Supersimple static file based (html) php site cache

I have a website that basically only displays things without any forms and post-gets.
This website is PHP based and hosted on shared hosting. It rarely changes.
I would like to enable caching for this website.
Its shared hosting so i need a solution that:
does not use Memcached
dont need to move my website to VPS
dont use APC or other things
So basically what i would like to acomplish is cache every subsite to HTML and tell PHP to get for 5 minutes the HTML cached version of current subsite and display it to user. And after 5 minutes to refresh the cache.
I've been looking for some while on the internets and there are some tutorials and frameworks that support this kind of kinky cache.
But what i need is just one good library that is extremely easy to use.

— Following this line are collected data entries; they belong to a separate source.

/-- The end of the stream; too few bits; an index out of range; the last index in range. -/
theorem witness_DssNextDeliversTheIndex :
    (dssState 4 8).dss.produced = (dssState 4 8).dss.totd ∧
    ((dssState 3 7).bsr[(dssState 3 7).dss.inst.toNat]? = some ⟨0x400, 1, 7⟩ ∧
      (dssState 3 7).dss.produced ≠ (dssState 3 7).dss.totd ∧
      8 * (1 : BitVec 32).toNat < (7 : BitVec 35).toNat + (dssState 3 7).dss.bps.toNat) ∧
    ((6 : BitVec 35).toNat + (dssState 3 6).dss.bps.toNat ≤ 8 * (1 : BitVec 32).toNat ∧
      (0x400 : BitVec 32).toNat + (1 : BitVec 32).toNat ≤ (dssState 3 6).memSize ∧
      (dssState 3 6).dss.asd.toNat ≤ (dssState 3 6).mem.code 0x400 6 2 ∧ (dssState 3 6).dss.bps.toNat ≤ 8) ∧
    (dssState 2 4).mem.code 0x400 4 2 < (dssState 2 4).dss.asd.toNat := by decide

theorem witness_DssStreamDeliversItsIndicesInOrder :
    let s := dssState 0 0
    s.bsr[s.dss.inst.toNat]? = some ⟨0x400, 1, 0⟩ ∧ s.dss.produced = 0 ∧
    (0x400 : BitVec 32).toNat + (1 : BitVec 32).toNat ≤ s.memSize ∧
    payloadBytes s.dss.bps.toNat s.dss.totd.toNat ≤ (1 : BitVec 32).toNat ∧ s.dss.bps.toNat ≤ 8 ∧
    3 ≤ s.dss.totd.toNat ∧
    (∀ k, k < 3 → (dataIndex s.mem 0x400 s.dss.bps.toNat k).toNat < s.dss.asd.toNat) := by decide

theorem witness_EmitFollowsThePolarityRule :
    (fresh []).emitter.level = .low ∧ (freshHigh []).emitter.level = .high := by decide

theorem witness_EmitSymEmitsTheActivePulses :
    1 < (2 : BitVec 8).toNat ∧ ((fresh []).alpha .pilot).count = 0 ∧
    (withPilot.alpha .pilot).count.toNat ≤ (3 : BitVec 8).toNat ∧
    ((2 : BitVec 8).toNat < (withPilot.alpha .pilot).count.toNat ∧
      0x500 + 3 * (1 + 2 * 3) ≤ withPilot.memSize) := by decide

theorem witness_SilenceAppendsThePause :
    (1 : BitVec 16) ≠ 0 ∧ (65535 : BitVec 16) ≠ 0 ∧ (freshHigh []).emitter.level = .high ∧
    (fresh []).emitter.level = .low := by decide

theorem witness_PauseLaws :
    (∃ t, exec (.silence 1) (freshHigh []) = .next t) ∧ 0 < (1 : BitVec 16).toNat ∧
    (∃ t, exec (.silence 0) (freshHigh []) = .next t) ∧ (0 : BitVec 16).toNat = 0 :=
  ⟨⟨_, rfl⟩, by decide, ⟨_, rfl⟩, by decide⟩

/-- A TOGGLE symbol of two pulses (2.6, row 6), bound as symbol 0 of the pilot alphabet. -/
def toggling : State := { fresh (bytesAt 0x600 [0x00, 0x64, 0x00, 0xC8, 0x00]) with alphaPilot := ⟨0x600, 1, 2⟩ }

/-- From a clear: EMIT_SYM of that symbol between a lookup and a pause of 0 ms. -/
theorem witness_ParityLawForToggles :
    toggling.emitter.pulseCount = 0 ∧ toggling.emitter.parity = 0 ∧
    toggling.AllToggleOnly [.symGet 0 0, .emitSym 0 0, .silence 0] ∧
    ∃ t, runCommands [.symGet 0 0, .emitSym 0 0, .silence 0] toggling = .next t := by
  refine ⟨by decide, by decide, ⟨trivial, fun t h => ?_⟩, ⟨_, rfl⟩⟩
  cases h
  refine ⟨fun a ha _ => ?_, fun t _ => ⟨.inl rfl, fun _ _ => trivial⟩⟩
  cases a with
  | pilot => decide
  | data => exact absurd ha (by decide)

/-- A record of each kind. -/
theorem witness_OutputRecordWord :
    (pulse 2168 .high).word = (pulse 2168 .high).word ∧
    (∃ t, exec (.emit .forceLow 500) (freshHigh []) = .next t ∧ corrective .low ∈ t.emitter.out) :=
  ⟨rfl, _, rfl, by decide⟩

/-! The checks of DECODE_BLOCK: 2.7's blocks, one per failing step, and Scenario A for the block that passes. -/

def noPilot : Memory := bytesAt 0 ([0, 0, 1, 0, 0, 0, 1, 0, 0, 0, 0, 0, 0, 0] ++ [0, 3, 0])
def noData : Memory := bytesAt 0 ([0, 0, 0, 0, 0, 0, 0, 0, 1, 0, 0, 0, 0, 0] ++ [0])
def badIndex : Memory :=
  bytesAt 0 ([0, 0, 0, 0, 0, 0, 0, 0, 2, 0, 0, 0, 1, 3] ++ [0, 0x0A, 0, 0, 0x14, 0, 0, 0x1E, 0, 0x30])

theorem witness_DecodeBlockReportsTheFirstFailingCheck_region :
    (fresh []).memSize < (0xFFF0 : BitVec 32).toNat + (17 : BitVec 32).toNat ∧
    ((0xFFF3 : BitVec 32).toNat + (13 : BitVec 32).toNat ≤ (fresh []).memSize ∧ (13 : BitVec 32).toNat < 14) ∧
    14 ≤ (14 : BitVec 32).toNat := by decide

theorem witness_DecodeBlockReportsTheFirstFailingCheck_alphabets :
    (0 < (readHeader noPilot 0).totp ∧ (readHeader noPilot 0).asp = 0) ∧
    ((readHeader noData 0).totp = 0 ∧ 0 < (readHeader noData 0).totd ∧ (readHeader noData 0).asd = 0) := by decide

I imagine it to work in this way:
<?
if (current_site_cache_is_valid())
{
display_cached_version();
die;
}
..mywebsite rendering code
?>
So simple as it sounds but i hope some good fellow developer did library of this kind before. So do you know such ready to use, not very time consuming to implement solution?

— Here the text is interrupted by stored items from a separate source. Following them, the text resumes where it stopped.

-- ==== Sys2Proof/Decode.lean ====
section
/-! DEFINITION. The decoder of command descriptors (R90 to R97, R104), total on any bytes, and the encoder. -/

namespace Sys2Proof

open Sys2Proof.Machine (wordOf wordByte)

/-- Why a descriptor is illegal (R96), or no descriptor. -/
inductive DecodeError where
  /-- Fewer than sixteen bytes (R104). -/
  | truncated
  /-- R96 (1): a bit of `W0[31:9]` is set. -/
  | reservedBits
  /-- R96 (2): `W0[7:0]` is not in the opcode map. -/
  | unassigned
  /-- R96 (3): `W0[8]` is set and the operation is not one of the six access operations. -/
  | regionBit
deriving DecidableEq, Repr

/-- Word `k` of a descriptor, `W0` in bits 31:0 (R90). -/
def descWord (d : Desc) (k : Nat) : Word := d.extractLsb' (32 * k) 32

/-- The descriptor with these four words (R90). -/
def descOf (w0 w1 w2 w3 : Word) : Desc := w3 ++ w2 ++ w1 ++ w0

/-- The four bytes of a word, lowest address first (R62). -/
def wordBytes (w : Word) : List Byte := [wordByte w 0, wordByte w 1, wordByte w 2, wordByte w 3]

/-- The sixteen bytes of a descriptor as it is stored (R104). -/
def descBytes (d : Desc) : List Byte :=
  wordBytes (descWord d 0) ++ wordBytes (descWord d 1) ++ wordBytes (descWord d 2) ++ wordBytes (descWord d 3)

/-- `W0[8]` (R91). -/
def regionOf (w0 : Word) : Region := if w0.getLsbD 8 then .comp else .dsp

/-- R96 (3): an operation without a region operand whose `W0[8]` is clear. -/
def plainOp (w0 : Word) (i : Instr) : Except DecodeError Instr :=
  if w0.getLsbD 8 then .error .regionBit else .ok i

/-- R96 (2) to (4): the operation that `W0[7:0]` names, with the operands of R94 (`W1 = OFF`, `W2 = A`, `W3 = B`, R92). -/
def decodeOpcode (w0 off a b : Word) : Except DecodeError Instr :=
  match (w0.extractLsb' 0 8).toNat with
  | 0x01 => .ok (.read32 (regionOf w0) off)
  | 0x02 => .ok (.write32 (regionOf w0) off a)
  | 0x03 => .ok (.read64 (regionOf w0) off)
  | 0x04 => .ok (.write64 (regionOf w0) off a b)
  | 0x05 => .ok (.blkrd (regionOf w0) off a b)
  | 0x06 => .ok (.blkwr (regionOf w0) off a b)
  | 0x10 => plainOp w0 .enterD0
  | 0x11 => plainOp w0 .reset
  | 0x12 => plainOp w0 .run
  | 0x20 => plainOp w0 (.mboxwr off a b)
  | 0x21 => plainOp w0 (.mboxrd off a b)
  | 0x22 => plainOp w0 (.sendmsg a b)
  | 0x23 => plainOp w0 (.getreply a b)
  | 0x30 => plainOp w0 .irqimm
  | 0x31 => plainOp w0 .irqdefer
  | 0x32 => plainOp w0 .cmddone
  | 0x40 => plainOp w0 .fwready
  | 0x41 => plainOp w0 (.paniccap off a b)
  | _ => .error .unassigned

/-- R96: every 128-bit value is one operation or illegal. -/
def decodeDesc (d : Desc) : Except DecodeError Instr :=
  if (descWord d 0).extractLsb' 9 23 != 0 then .error .reservedBits
  else decodeOpcode (descWord d 0) (descWord d 1) (descWord d 2) (descWord d 3)

/-- The decoder on bytes (R104): one operation and the bytes after it. -/
def decode : List Byte → Except DecodeError (Instr × List Byte)
  | b0 :: b1 :: b2 :: b3 :: b4 :: b5 :: b6 :: b7 :: b8 :: b9 :: b10 :: b11 :: b12 :: b13 :: b14 :: b15 :: rest =>
    match decodeDesc (descOf (wordOf b0 b1 b2 b3) (wordOf b4 b5 b6 b7) (wordOf b8 b9 b10 b11)
        (wordOf b12 b13 b14 b15)) with
    | .ok i => .ok (i, rest)
    | .error e => .error e
  | _ => .error .truncated

/-- The operation the decoder reads from a table row's bits: the bits above `nbits` are 0, and the descriptor's sixteen
bytes are laid out as R104 says. -/
def decodeTableWord (nbits w : Nat) : Option Instr :=
  match decode (descBytes (BitVec.ofNat 128 (w % 2 ^ nbits))) with
  | .ok (i, _) => some i
  | .error _ => none

/-- The operation codes (R93). -/
def Instr.opcode : Instr → Word
  | .read32 _ _ => 0x01
  | .write32 _ _ _ => 0x02
  | .read64 _ _ => 0x03
  | .write64 _ _ _ _ => 0x04
  | .blkrd _ _ _ _ => 0x05
  | .blkwr _ _ _ _ => 0x06
  | .enterD0 => 0x10
  | .reset => 0x11
  | .run => 0x12
  | .mboxwr _ _ _ => 0x20
  | .mboxrd _ _ _ => 0x21
  | .sendmsg _ _ => 0x22
  | .getreply _ _ => 0x23
  | .irqimm => 0x30
  | .irqdefer => 0x31
  | .cmddone => 0x32
  | .fwready => 0x40
  | .paniccap _ _ _ => 0x41

/-- The `RGN` bit in its place, bit 8 (R91). -/
def regionBit : Region → Word
  | .dsp => 0
  | .comp => 0x100

/-- The descriptor of an operation, the words it does not use 0 (R92, R94). -/
def encode (i : Instr) : Desc :=
  match i with
  | .read32 r off => descOf (i.opcode ||| regionBit r) off 0 0
  | .write32 r off v => descOf (i.opcode ||| regionBit r) off v 0
  | .read64 r off => descOf (i.opcode ||| regionBit r) off 0 0
  | .write64 r off lo hi => descOf (i.opcode ||| regionBit r) off lo hi
  | .blkrd r off haddr len => descOf (i.opcode ||| regionBit r) off haddr len
  | .blkwr r off haddr len => descOf (i.opcode ||| regionBit r) off haddr len
  | .mboxwr b h n => descOf i.opcode b h n
  | .mboxrd b h n => descOf i.opcode b h n
  | .sendmsg h n => descOf i.opcode 0 h n
  | .getreply h n => descOf i.opcode 0 h n
  | .paniccap off o n => descOf i.opcode off o n
  | .enterD0 | .reset | .run | .irqimm | .irqdefer | .cmddone | .fwready => descOf i.opcode 0 0 0

/-- The bytes of an operation's descriptor (R104). -/
def encodeBytes (i : Instr) : List Byte := descBytes (encode i)

end Sys2Proof
end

This is how I normally do this, however I don't know your URL design nor your directory / file layout.
I do this with .htaccess and a mod_rewrite­Docs.
The webserver checks if a cached HTML file exists, and if yes, it's delivered. You can also check it's age.
If it's too old or if it does not exists your PHP script(s?) is started. At the beginning of your script you start the output buffer­Docs. At the end of your script, you obtain the output buffer and you place the content into the cache file and then you output it.
The benefit of this solution is, that apache will deliver static files in case they exist and there is no need to invoke a PHP process. If you do it all within PHP itself, you won't have that benefit.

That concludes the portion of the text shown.